EXERCISE PROMPT — Give again, exactly as written, each line of the material below starting at the line that contains "(addTwo s).rnd = s.rnd := rfl" and ending at the line that contains "### skipIf -/". Both ends count, and no other line does.
****************************************
-- ==== Sys2Proof/Machine/LoadAlu.lean ====
section
/-! DEFINITION. Register load, arithmetic, logic, shifts, random (spec/42_load_alu.md R160 to R173). Operands are read
from `s`, before any write; the writes follow in the order of the instruction's row, the later one standing (R173,
log entry 10). -/

namespace Sys2Proof.Machine

/-- 6xkk (R160). -/
def execLdImm (x : Reg) (kk : Byte) (s : State) : Host.Outcome State Fault Refusal :=
  .next (setV s x kk)

/-- 7xkk (R161): 8-bit wrap, no flag. -/
def execAddImm (x : Reg) (kk : Byte) (s : State) : Host.Outcome State Fault Refusal :=
  .next (setV s x (getV s x + kk))

/-- 8xy0 (R162). -/
def execLdReg (x y : Reg) (s : State) : Host.Outcome State Fault Refusal :=
  .next (setV s x (getV s y))

/-- 8xy1 (R163). -/
def execOrReg (x y : Reg) (s : State) : Host.Outcome State Fault Refusal :=
  .next (setV s x (getV s x ||| getV s y))

/-- 8xy2 (R164). -/
def execAndReg (x y : Reg) (s : State) : Host.Outcome State Fault Refusal :=
  .next (setV s x (getV s x &&& getV s y))

/-- 8xy3 (R165). -/
def execXorReg (x y : Reg) (s : State) : Host.Outcome State Fault Refusal :=
  .next (setV s x (getV s x ^^^ getV s y))

/-- 8xy4 (R166): V[x] first, VF second. -/
def execAddReg (x y : Reg) (s : State) : Host.Outcome State Fault Refusal :=
  .next (setFlag (setV s x (getV s x + getV s y)) (carryOut (getV s x) (getV s y)))

/-- 8xy5 (R167): V[x] first, VF second. -/
def execSubReg (x y : Reg) (s : State) : Host.Outcome State Fault Refusal :=
  .next (setFlag (setV s x (getV s x - getV s y)) (noBorrow (getV s x) (getV s y)))

/-- 8xy6 (R168): VF first, V[x] second. -/
def execShr (x : Reg) (s : State) : Host.Outcome State Fault Refusal :=
  .next (setV (setFlag s (shiftedOutRight (getV s x))) x (getV s x >>> 1))

/-- 8xy7 (R169): V[x] first, VF second. -/
def execSubnReg (x y : Reg) (s : State) : Host.Outcome State Fault Refusal :=
  .next (setFlag (setV s x (getV s y - getV s x)) (noBorrow (getV s y) (getV s x)))

/-- 8xyE (R170): VF first, V[x] second. -/
def execShl (x : Reg) (s : State) : Host.Outcome State Fault Refusal :=
  .next (setV (setFlag s (shiftedOutLeft (getV s x))) x (getV s x <<< 1))

/-- Cxkk (R171): the step's random byte, masked. -/
def execRnd (x : Reg) (kk : Byte) (s : State) : Host.Outcome State Fault Refusal :=
  .next (setV s x (s.rnd &&& kk))

end Sys2Proof.Machine
end

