-- ==== Sys2Proof/Laws/State.lean ====
section
/-! SUPPORT. One lemma per field per update of `State`, so that no later proof unfolds a record update. -/

namespace Sys2Proof.Machine

/-! ### setV -/

@[simp] theorem setV_V (s : State) (r : Reg) (v : Byte) : (setV s r v).V = s.V.set r.toNat v r.isLt := rfl
@[simp] theorem setV_I (s : State) (r : Reg) (v : Byte) : (setV s r v).I = s.I := rfl
@[simp] theorem setV_pc (s : State) (r : Reg) (v : Byte) : (setV s r v).pc = s.pc := rfl
@[simp] theorem setV_stack (s : State) (r : Reg) (v : Byte) : (setV s r v).stack = s.stack := rfl
@[simp] theorem setV_sp (s : State) (r : Reg) (v : Byte) : (setV s r v).sp = s.sp := rfl
@[simp] theorem setV_DT (s : State) (r : Reg) (v : Byte) : (setV s r v).DT = s.DT := rfl
@[simp] theorem setV_ST (s : State) (r : Reg) (v : Byte) : (setV s r v).ST = s.ST := rfl
@[simp] theorem setV_execState (s : State) (r : Reg) (v : Byte) : (setV s r v).execState = s.execState := rfl
@[simp] theorem setV_dirty (s : State) (r : Reg) (v : Byte) : (setV s r v).dirty = s.dirty := rfl
@[simp] theorem setV_mem (s : State) (r : Reg) (v : Byte) : (setV s r v).mem = s.mem := rfl
@[simp] theorem setV_fb (s : State) (r : Reg) (v : Byte) : (setV s r v).fb = s.fb := rfl
@[simp] theorem setV_fault (s : State) (r : Reg) (v : Byte) : (setV s r v).fault = s.fault := rfl
@[simp] theorem setV_key (s : State) (r : Reg) (v : Byte) : (setV s r v).key = s.key := rfl
@[simp] theorem setV_rnd (s : State) (r : Reg) (v : Byte) : (setV s r v).rnd = s.rnd := rfl
@[simp] theorem setV_hostTick (s : State) (r : Reg) (v : Byte) : (setV s r v).hostTick = s.hostTick := rfl

/-! ### setFlag -/

@[simp] theorem setFlag_V (s : State) (b : Bool) : (setFlag s b).V = s.V.set VF.toNat (flagByte b) VF.isLt := rfl
@[simp] theorem setFlag_I (s : State) (b : Bool) : (setFlag s b).I = s.I := rfl
@[simp] theorem setFlag_pc (s : State) (b : Bool) : (setFlag s b).pc = s.pc := rfl
@[simp] theorem setFlag_stack (s : State) (b : Bool) : (setFlag s b).stack = s.stack := rfl
@[simp] theorem setFlag_sp (s : State) (b : Bool) : (setFlag s b).sp = s.sp := rfl
@[simp] theorem setFlag_DT (s : State) (b : Bool) : (setFlag s b).DT = s.DT := rfl
@[simp] theorem setFlag_ST (s : State) (b : Bool) : (setFlag s b).ST = s.ST := rfl
@[simp] theorem setFlag_execState (s : State) (b : Bool) : (setFlag s b).execState = s.execState := rfl
@[simp] theorem setFlag_dirty (s : State) (b : Bool) : (setFlag s b).dirty = s.dirty := rfl
@[simp] theorem setFlag_mem (s : State) (b : Bool) : (setFlag s b).mem = s.mem := rfl
@[simp] theorem setFlag_fb (s : State) (b : Bool) : (setFlag s b).fb = s.fb := rfl
@[simp] theorem setFlag_fault (s : State) (b : Bool) : (setFlag s b).fault = s.fault := rfl
@[simp] theorem setFlag_key (s : State) (b : Bool) : (setFlag s b).key = s.key := rfl
@[simp] theorem setFlag_rnd (s : State) (b : Bool) : (setFlag s b).rnd = s.rnd := rfl
@[simp] theorem setFlag_hostTick (s : State) (b : Bool) : (setFlag s b).hostTick = s.hostTick := rfl

/-! ### setI -/

@[simp] theorem setI_V (s : State) (w : Word) : (setI s w).V = s.V := rfl
@[simp] theorem setI_I (s : State) (w : Word) : (setI s w).I = w := rfl
@[simp] theorem setI_pc (s : State) (w : Word) : (setI s w).pc = s.pc := rfl
@[simp] theorem setI_stack (s : State) (w : Word) : (setI s w).stack = s.stack := rfl
@[simp] theorem setI_sp (s : State) (w : Word) : (setI s w).sp = s.sp := rfl
@[simp] theorem setI_DT (s : State) (w : Word) : (setI s w).DT = s.DT := rfl
@[simp] theorem setI_ST (s : State) (w : Word) : (setI s w).ST = s.ST := rfl
@[simp] theorem setI_execState (s : State) (w : Word) : (setI s w).execState = s.execState := rfl
@[simp] theorem setI_dirty (s : State) (w : Word) : (setI s w).dirty = s.dirty := rfl
@[simp] theorem setI_mem (s : State) (w : Word) : (setI s w).mem = s.mem := rfl
@[simp] theorem setI_fb (s : State) (w : Word) : (setI s w).fb = s.fb := rfl
@[simp] theorem setI_fault (s : State) (w : Word) : (setI s w).fault = s.fault := rfl
@[simp] theorem setI_key (s : State) (w : Word) : (setI s w).key = s.key := rfl
@[simp] theorem setI_rnd (s : State) (w : Word) : (setI s w).rnd = s.rnd := rfl
@[simp] theorem setI_hostTick (s : State) (w : Word) : (setI s w).hostTick = s.hostTick := rfl

@[simp] theorem getV_setI (s : State) (w : Word) (q : Reg) : getV (setI s w) q = getV s q := by
  simp only [getV, setI_V]

/-! ### setFb -/

@[simp] theorem setFb_V (s : State) (fb : Framebuffer) : (setFb s fb).V = s.V := rfl
@[simp] theorem setFb_I (s : State) (fb : Framebuffer) : (setFb s fb).I = s.I := rfl
@[simp] theorem setFb_pc (s : State) (fb : Framebuffer) : (setFb s fb).pc = s.pc := rfl
@[simp] theorem setFb_stack (s : State) (fb : Framebuffer) : (setFb s fb).stack = s.stack := rfl
@[simp] theorem setFb_sp (s : State) (fb : Framebuffer) : (setFb s fb).sp = s.sp := rfl
@[simp] theorem setFb_DT (s : State) (fb : Framebuffer) : (setFb s fb).DT = s.DT := rfl
@[simp] theorem setFb_ST (s : State) (fb : Framebuffer) : (setFb s fb).ST = s.ST := rfl
@[simp] theorem setFb_execState (s : State) (fb : Framebuffer) : (setFb s fb).execState = s.execState := rfl
@[simp] theorem setFb_dirty (s : State) (fb : Framebuffer) : (setFb s fb).dirty = s.dirty := rfl
@[simp] theorem setFb_mem (s : State) (fb : Framebuffer) : (setFb s fb).mem = s.mem := rfl
@[simp] theorem setFb_fb (s : State) (fb : Framebuffer) : (setFb s fb).fb = fb := rfl
@[simp] theorem setFb_fault (s : State) (fb : Framebuffer) : (setFb s fb).fault = s.fault := rfl
@[simp] theorem setFb_key (s : State) (fb : Framebuffer) : (setFb s fb).key = s.key := rfl
@[simp] theorem setFb_rnd (s : State) (fb : Framebuffer) : (setFb s fb).rnd = s.rnd := rfl
@[simp] theorem setFb_hostTick (s : State) (fb : Framebuffer) : (setFb s fb).hostTick = s.hostTick := rfl

@[simp] theorem getV_setFb (s : State) (fb : Framebuffer) (q : Reg) : getV (setFb s fb) q = getV s q := by
  simp only [getV, setFb_V]

/-! ### clearDisplay -/

@[simp] theorem clearDisplay_V (s : State) : (clearDisplay s).V = s.V := rfl
@[simp] theorem clearDisplay_I (s : State) : (clearDisplay s).I = s.I := rfl
@[simp] theorem clearDisplay_pc (s : State) : (clearDisplay s).pc = s.pc := rfl
@[simp] theorem clearDisplay_stack (s : State) : (clearDisplay s).stack = s.stack := rfl
@[simp] theorem clearDisplay_sp (s : State) : (clearDisplay s).sp = s.sp := rfl
@[simp] theorem clearDisplay_DT (s : State) : (clearDisplay s).DT = s.DT := rfl
@[simp] theorem clearDisplay_ST (s : State) : (clearDisplay s).ST = s.ST := rfl
@[simp] theorem clearDisplay_execState (s : State) : (clearDisplay s).execState = s.execState := rfl
@[simp] theorem clearDisplay_dirty (s : State) : (clearDisplay s).dirty = s.dirty := rfl
@[simp] theorem clearDisplay_mem (s : State) : (clearDisplay s).mem = s.mem := rfl
@[simp] theorem clearDisplay_fb (s : State) : (clearDisplay s).fb = blankFb := rfl
@[simp] theorem clearDisplay_fault (s : State) : (clearDisplay s).fault = s.fault := rfl
@[simp] theorem clearDisplay_key (s : State) : (clearDisplay s).key = s.key := rfl
@[simp] theorem clearDisplay_rnd (s : State) : (clearDisplay s).rnd = s.rnd := rfl
@[simp] theorem clearDisplay_hostTick (s : State) : (clearDisplay s).hostTick = s.hostTick := rfl

@[simp] theorem getV_clearDisplay (s : State) (q : Reg) : getV (clearDisplay s) q = getV s q := by
  simp only [getV, clearDisplay_V]

/-! ### clearDirty -/

@[simp] theorem clearDirty_V (s : State) : (clearDirty s).V = s.V := rfl
@[simp] theorem clearDirty_I (s : State) : (clearDirty s).I = s.I := rfl
@[simp] theorem clearDirty_pc (s : State) : (clearDirty s).pc = s.pc := rfl
@[simp] theorem clearDirty_stack (s : State) : (clearDirty s).stack = s.stack := rfl
@[simp] theorem clearDirty_sp (s : State) : (clearDirty s).sp = s.sp := rfl
@[simp] theorem clearDirty_DT (s : State) : (clearDirty s).DT = s.DT := rfl
@[simp] theorem clearDirty_ST (s : State) : (clearDirty s).ST = s.ST := rfl
@[simp] theorem clearDirty_execState (s : State) : (clearDirty s).execState = s.execState := rfl
@[simp] theorem clearDirty_dirty (s : State) : (clearDirty s).dirty = false := rfl
@[simp] theorem clearDirty_mem (s : State) : (clearDirty s).mem = s.mem := rfl
@[simp] theorem clearDirty_fb (s : State) : (clearDirty s).fb = s.fb := rfl
@[simp] theorem clearDirty_fault (s : State) : (clearDirty s).fault = s.fault := rfl
@[simp] theorem clearDirty_key (s : State) : (clearDirty s).key = s.key := rfl
@[simp] theorem clearDirty_rnd (s : State) : (clearDirty s).rnd = s.rnd := rfl
@[simp] theorem clearDirty_hostTick (s : State) : (clearDirty s).hostTick = s.hostTick := rfl

@[simp] theorem getV_clearDirty (s : State) (q : Reg) : getV (clearDirty s) q = getV s q := by
  simp only [getV, clearDirty_V]

/-! ### raiseDirty -/

@[simp] theorem raiseDirty_V (s : State) : (raiseDirty s).V = s.V := rfl
@[simp] theorem raiseDirty_I (s : State) : (raiseDirty s).I = s.I := rfl
@[simp] theorem raiseDirty_pc (s : State) : (raiseDirty s).pc = s.pc := rfl
@[simp] theorem raiseDirty_stack (s : State) : (raiseDirty s).stack = s.stack := rfl
@[simp] theorem raiseDirty_sp (s : State) : (raiseDirty s).sp = s.sp := rfl
@[simp] theorem raiseDirty_DT (s : State) : (raiseDirty s).DT = s.DT := rfl
@[simp] theorem raiseDirty_ST (s : State) : (raiseDirty s).ST = s.ST := rfl
@[simp] theorem raiseDirty_execState (s : State) : (raiseDirty s).execState = s.execState := rfl
@[simp] theorem raiseDirty_dirty (s : State) : (raiseDirty s).dirty = true := rfl
@[simp] theorem raiseDirty_mem (s : State) : (raiseDirty s).mem = s.mem := rfl
@[simp] theorem raiseDirty_fb (s : State) : (raiseDirty s).fb = s.fb := rfl
@[simp] theorem raiseDirty_fault (s : State) : (raiseDirty s).fault = s.fault := rfl
@[simp] theorem raiseDirty_key (s : State) : (raiseDirty s).key = s.key := rfl
@[simp] theorem raiseDirty_rnd (s : State) : (raiseDirty s).rnd = s.rnd := rfl
@[simp] theorem raiseDirty_hostTick (s : State) : (raiseDirty s).hostTick = s.hostTick := rfl

@[simp] theorem getV_raiseDirty (s : State) (q : Reg) : getV (raiseDirty s) q = getV s q := by
  simp only [getV, raiseDirty_V]

/-! ### addTwo -/

@[simp] theorem addTwo_V (s : State) : (addTwo s).V = s.V := rfl
@[simp] theorem addTwo_I (s : State) : (addTwo s).I = s.I := rfl
@[simp] theorem addTwo_pc (s : State) : (addTwo s).pc = s.pc + 2 := rfl
@[simp] theorem addTwo_stack (s : State) : (addTwo s).stack = s.stack := rfl
@[simp] theorem addTwo_sp (s : State) : (addTwo s).sp = s.sp := rfl
@[simp] theorem addTwo_DT (s : State) : (addTwo s).DT = s.DT := rfl
@[simp] theorem addTwo_ST (s : State) : (addTwo s).ST = s.ST := rfl
@[simp] theorem addTwo_execState (s : State) : (addTwo s).execState = s.execState := rfl
@[simp] theorem addTwo_dirty (s : State) : (addTwo s).dirty = s.dirty := rfl
@[simp] theorem addTwo_mem (s : State) : (addTwo s).mem = s.mem := rfl
@[simp] theorem addTwo_fb (s : State) : (addTwo s).fb = s.fb := rfl
@[simp] theorem addTwo_fault (s : State) : (addTwo s).fault = s.fault := rfl
@[simp] theorem addTwo_key (s : State) : (addTwo s).key = s.key := rfl
@[simp] theorem addTwo_rnd (s : State) : (addTwo s).rnd = s.rnd := rfl
@[simp] theorem addTwo_hostTick (s : State) : (addTwo s).hostTick = s.hostTick := rfl

@[simp] theorem getV_addTwo (s : State) (q : Reg) : getV (addTwo s) q = getV s q := by
  simp only [getV, addTwo_V]

/-! ### skipIf -/

@[simp] theorem skipIf_V (c : Bool) (s : State) : (skipIf c s).V = s.V := by cases c <;> rfl
@[simp] theorem skipIf_I (c : Bool) (s : State) : (skipIf c s).I = s.I := by cases c <;> rfl
@[simp] theorem skipIf_pc (c : Bool) (s : State) : (skipIf c s).pc = if c then s.pc + 2 else s.pc := by cases c <;> rfl
@[simp] theorem skipIf_stack (c : Bool) (s : State) : (skipIf c s).stack = s.stack := by cases c <;> rfl
@[simp] theorem skipIf_sp (c : Bool) (s : State) : (skipIf c s).sp = s.sp := by cases c <;> rfl
@[simp] theorem skipIf_DT (c : Bool) (s : State) : (skipIf c s).DT = s.DT := by cases c <;> rfl
@[simp] theorem skipIf_ST (c : Bool) (s : State) : (skipIf c s).ST = s.ST := by cases c <;> rfl
@[simp] theorem skipIf_execState (c : Bool) (s : State) : (skipIf c s).execState = s.execState := by cases c <;> rfl
@[simp] theorem skipIf_dirty (c : Bool) (s : State) : (skipIf c s).dirty = s.dirty := by cases c <;> rfl
@[simp] theorem skipIf_mem (c : Bool) (s : State) : (skipIf c s).mem = s.mem := by cases c <;> rfl
@[simp] theorem skipIf_fb (c : Bool) (s : State) : (skipIf c s).fb = s.fb := by cases c <;> rfl
@[simp] theorem skipIf_fault (c : Bool) (s : State) : (skipIf c s).fault = s.fault := by cases c <;> rfl
@[simp] theorem skipIf_key (c : Bool) (s : State) : (skipIf c s).key = s.key := by cases c <;> rfl
@[simp] theorem skipIf_rnd (c : Bool) (s : State) : (skipIf c s).rnd = s.rnd := by cases c <;> rfl
@[simp] theorem skipIf_hostTick (c : Bool) (s : State) : (skipIf c s).hostTick = s.hostTick := by cases c <;> rfl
****************************************
RESPONSE —
@[simp] theorem addTwo_rnd (s : State) : (addTwo s).rnd = s.rnd := rfl
@[simp] theorem addTwo_hostTick (s : State) : (addTwo s).hostTick = s.hostTick := rfl

@[simp] theorem getV_addTwo (s : State) (q : Reg) : getV (addTwo s) q = getV s q := by
  simp only [getV, addTwo_V]

/-! ### skipIf -/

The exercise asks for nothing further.